• [TASK ITEM]: Scan the entries for lines with the word "running", then copy those lines.

- Opening Delimiter -

/-- What a link end last sent in a slot: its header and payload, and what each of the bundle's lanes carried: two lane words of an
Ikiper lane, the first beat in the low half; the flit field of a tray port (R68, R118, R181). -/
structure TxFlit where
  bundle : Nat
  header : Nat
  payload : List Byte
  lanes : List Nat
  deriving DecidableEq, Repr

/-- A lane repair in hand at the receiver (R109): the lane, its jewel, the turn E, and the model's time plus one at which its
acknowledgement came. -/
structure RxRepair where
  lane : Nat
  jewel : Nat
  eff : Nat
  ack : Nat := 0
  deriving DecidableEq, Repr

/-- A lane repair in hand at the transmitter (R109): the lane, its jewel, the latest E acknowledged, the MSEQ of the first message,
the frame plus one in which the first acknowledgement left, and whether the stream runs on the jewel. -/
structure TxRepair where
  lane : Nat
  jewel : Nat
  eff : Nat
  mseq : Nat
  sent : Nat := 0
  stream : Bool := false
  deriving DecidableEq, Repr

/-- A lane map of one direction of a bundle: the lanes J0 and J1 replace, which of them is unusable, and whether the bundle
is retired (R88, R147). -/
structure LaneMap where
  t0 : Nat
  bad0 : Bool
  t1 : Nat
  bad1 : Bool
  retired : Bool
  deriving DecidableEq, Repr

/-- The tap search of one bundle (R92 to R94, R102). -/
structure SearchSt where
  /-- 0 not searching, 1 full search, 2 seed check, 3 searched. -/
  mode : Nat := 0
  step : Nat := 0
  point : Nat := 0
  /-- Model's time at which the running point began. -/
  at_ : Nat := 0
  /-- Per finished point of the running step, newest first, the lanes that passed, as a mask, and those that were skipped. -/
  hist : List (Nat × Nat) := []
  /-- Lanes that failed the seed check so far, as a mask. -/
  bad : Nat := 0
  /-- The bundle was seeded and not searched in full. -/
  seeded : Bool := false
  /-- The bundle fell back from its seeds to a full search (R103). -/
  fell : Bool := false
  deriving DecidableEq, Repr

/-- What a link end keeps for one bundle. -/
structure BundleSt where
  /-- Frame of the last marker that passed, one more than it; consecutive markers that passed, and that failed; model's time plus
one of the last marker that passed; frame plus one in which the last one was checked (R72, R179). -/
  lastFrame : Nat := 0
  good : Nat := 0
  badRun : Nat := 0
  goodAt : Nat := 0
  checked : Nat := 0
  /-- CAL, RETIRE and DONE of the last good marker. -/
  cal : Bool := false
  retire : Bool := false
  done : Bool := false
  /-- Model's time since which CK has been out of range, plus one; zero when in range. -/
  ckBad : Nat := 0
  search : SearchSt := {}
  /-- Lanes that failed the start lane test, as a mask, whether this bundle's test is over, and model's time at which it began. -/
  testBad : Nat := 0
  tested : Bool := false
  testAt : Nat := 0
  /-- Maps of `DESKEW` and of a hack: the received map, pending until its frame boundary (R98). -/
  rxPend : Option LaneMap := none
  txPend : Option LaneMap := none
  rxApplied : Bool := false
  txApplied : Bool := false
  /-- The lane map sent is acknowledged; MSEQ plus one of the map received, and model's time plus one at which its acknowledgement
  has arrived. -/
  mapAcked : Bool := false
  mapSeq : Nat := 0
  txAckAt : Nat := 0
  /-- Arrival offset and buffer depth (R123, R124). -/
  arrival : Nat := 0
  depth : Nat := 0
  /-- Lanes declared failed that no jewel has taken over; the decoder erases the D and K lanes among them (R108). -/
  failed : List Nat := []
  /-- Consecutive uncorrectable flits; locator position plus one, zero when it is not stepping (R107). -/
  uncorr : Nat := 0
  loc : Nat := 0
  /-- Repairs in hand as receiver, and as transmitter (R109). -/
  repairs : List RxRepair := []
  txRepairs : List TxRepair := []
  /-- Lanes this end drives low (R64). -/
  low : List Nat := []
  /-- Receive side: expected sequence, NAK to report, discarding until it arrives (R137). -/
  es : Nat := 0
  nak : Bool := false
  drop : Bool := false
  /-- Final expected sequence of a bundle that left service, and its validity (R142, R506). -/
  finalEs : Nat := 0
  finalOk : Bool := false
  /-- Transmit side: next sequence, unacknowledged flits oldest first, the sequences of those that wait to be replayed, in order,
  the expected sequence of the last NAK acted on plus one (R136, R138). -/
  seq : Nat := 0
  unacked : List TxUc := []
  replayQ : List Nat := []
  nakSeen : Nat := 0
  /-- The beat from which nothing is delivered from this bundle (R83). -/
  rxStop : Option Nat := none
  /-- The final expected sequence of this bundle, which is leaving service or retraining, has come (R142, R506); model's time plus
  one at which it last stopped sending. -/
  txFinal : Bool := false
  gone : Nat := 0
  /-- Its retirement is declared and it still sends, until the frame boundary of its stop (R83). -/
  dying : Bool := false
  /-- Model's time of the last slot sent, plus one. -/
  lastSlot : Nat := 0
  /-- The partner asked this end to stop transmitting; it stops at the next frame boundary (R83). -/
  stopAt : Option Nat := none
  /-- It is retired because the link's counted attempts reached `TRAIN_MAX`, and for nothing else (R149). -/
  byMax : Bool := false
  /-- Run-time recalibration: its turn T plus one at the partner of the end that asked, whether the partner has confirmed,
  and the lanes that failed. -/
  recalT : Nat := 0
  recalOk : Bool := false
  recalBad : Nat := 0
  deriving DecidableEq, Repr

/-- What a link end keeps beside its registers. -/
structure LinkSt where
  /-- Model's time at which the present training state was entered. -/
  since : Nat := 0
  /-- It has been in `LIVE` since its enable was set (R149). -/
  everLive : Bool := false
  /-- It has completed a calibration since power came on (R150). -/
  calibrated : Bool := false
  /-- It is retraining from service, and its UC state is kept (R506). -/
  returning : Bool := false
  /-- Model's time of the last return from `CALIB` without partner, plus one (R149). -/
  noPartner : Nat := 0
  /-- Model's time at which `CALIB` began, for `CAL_STATUS.TIME`. -/
  calAt : Nat := 0
  /-- Own lane test complete, DONE received (R96). -/
  testDone : Bool := false
  testDoneAt : Nat := 0
  gotDone : Bool := false
  /-- Depths set by a probe and echo (R124). -/
  pinned : Bool := false
  /-- Pointer handshake: model's time of the request plus one, frame N plus one, read pointer set; frame plus one in which this end
  decided to ask, and in which a request came that it has not answered (R55). -/
  ptrReqAt : Nat := 0
  ptrFrame : Nat := 0
  ptrSet : Bool := false
  ptrWant : Nat := 0
  ptrOwe : Nat := 0
  /-- `PIN_PROBE` under way: its identity, and model's time plus one at which its first UI left (R124). -/
  probeId : Nat := 0
  probeAt : Nat := 0
  /-- FP: the joint reset has been released and this end has not left `RESET` since (R81). -/
  jointFree : Bool := false
  /-- The last marker offsets checked in `SYNC`, and off-markers in a row in service (R125, R126). -/
  offs : List Int := []
  offRun : Nat := 0
  /-- Bundles in service that a change of the set has just dropped, and those it now has (R142). -/
  leaving : List Nat := []
  /-- Sideband: queue, sent messages that wait for their acknowledgement, next MSEQ, messages acted on, last container. -/
  q : List SbMsg := []
  unacked : List SbMsg := []
  mseq : Nat := 0
  acted : List (Nat × Nat) := []
  lastSb : Nat := 0
  /-- Turn counts passed to sinks per channel, sent totals per channel, last counts reported by the partner (R135). -/
  passed : Tab Nat := []
  sent : Tab Nat := []
  reported : Tab Nat := []
  /-- New UC flits waiting, per channel (R141). -/
  ucq : Tab (List UcFlit) := []
  /-- Flits that wait to be sent again before any new one (R142, R506). -/
  requeue : List UcFlit := []
  /-- Loss notices waiting to be sent, as payloads, and whether they are forwarded (R164, R173). -/
  notices : List (List Byte × Bool) := []
  /-- By 4 × bundle + channel, the message whose first flit has left on the bundle and whose last has not: one more than its `via`,
  and the number that chooses its bundle (R141). -/
  txOpen : Tab (Nat × Nat) := []
  /-- Arbiter counters (R167). -/
  msgRun : Nat := 0
  reqRun : Nat := 0
  /-- SC: holding store, re-sends waiting for a REPAIR slot with the model's time of their NAK, NAKs acted on (R129, R130). -/
  hold : List ScHeld := []
  resend : List (ScHeld × Nat) := []
  naked : List (Nat × Nat × Nat) := []
  /-- SC re-sends this end waits for as receiver, oldest first (R132). -/
  wait : List ScWait := []
  /-- The UC flit delivered last, and by 4 × bundle + channel where the running message goes: link end code plus one (33 to
  40 a tray port, 48 this die), the number that chooses its bundle, and its `via` (R141, R168). -/
  lastRx : Option UcFlit := none
  rxOpen : Tab (Nat × Nat × Nat) := []
  /-- The container delivered last, and the segment or field sent last in a sideband slot. -/
  lastBox : Nat := 0
  lastSeg : Nat := 0
  /-- The frame markers sent last, by bundle, or the alignment blocks, by tray lane. -/
  marks : List Nat := []
  /-- What was sent last in a slot. -/
  lastTx : Option TxFlit := none
  /-- Tray port: the message stream of the present frame, its frame plus one, the frame plus one and the codewords received of it,
  and the frame plus one in which DOWN is sent (R178, R180, R181). -/
  txStream : Nat := 0
  txFrame : Nat := 0
  cwFrame : Nat := 0
  cwSeen : List Nat := []
  down : Nat := 0
  /-- SC is not issued on this end (R43, R166, R209, R458). -/
  scStop : Bool := false
  /-- Bundle loss already reported in this frame: frame plus one (R133). -/
  lostRep : Nat := 0
  bundles : Tab BundleSt := []
  /-- Tray port: model's time of the last block heard and of the last beacon burst, the block sent, back-off in ms, distinct
  wrong blocks seen, no-signal logged in this episode, whether it sends ACK, last return to LISTEN. -/
  sigAt : Nat := 0
  beaconAt : Nat := 0
  lastBlock : Nat := 0
  backoff : Nat := 0
  wrong : List Nat := []
  noSigLogged : Bool := false
  ackSend : Bool := false
  backAt : Nat := 0
  peerBv : Bool := false
  /-- Tray port: model's time at which both ends reached `LIVE` after a loss, plus one (R210). -/
  liveAt : Nat := 0
  /-- Beat synchronisation on this tray port (R39, R40): a request waits for its slot, outstanding request `BEAT` plus one, failed
  attempts, peer loaded. -/
  syncWait : Bool := false
  syncReq : Nat := 0
  syncFails : Nat := 0
  peerLoaded : Bool := false
  deriving DecidableEq, Repr

/-- A loss a die knows of: a bundle of an Ikiper link (`link` is the link code), or a cable (`link` 16 + its A-end
PKG_ID, `bundle` its A-end port), its declaration `BEAT`, the beat of the boundary at which it joins, and whether it has
joined. -/
structure Loss where
  link : Nat
  bundle : Nat
  decl : Nat
  joinAt : Nat
  joined : Bool
  deriving DecidableEq, Repr

/-- What a die's gear train had in effect before the turn in which it last changed: that turn, the variant, the tray variant, the
bank, the loss set and the tray loss set. A flit of an earlier frame is resolved by them (R156). -/
structure SchedPrev where
  turn : Nat := 0
  variant : Nat := 0
  tvariant : Nat := 0
  bank : Nat := 0
  loss : Nat := 0
  tloss : Nat := 0
  deriving DecidableEq, Repr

- Closing Delimiter -

• [SOLVED EXERCISE]:
  /-- Model's time at which the running point began. -/
  /-- Per finished point of the running step, newest first, the lanes that passed, as a mask, and those that were skipped. -/
  /-- The UC flit delivered last, and by 4 × bundle + channel where the running message goes: link end code plus one (33 to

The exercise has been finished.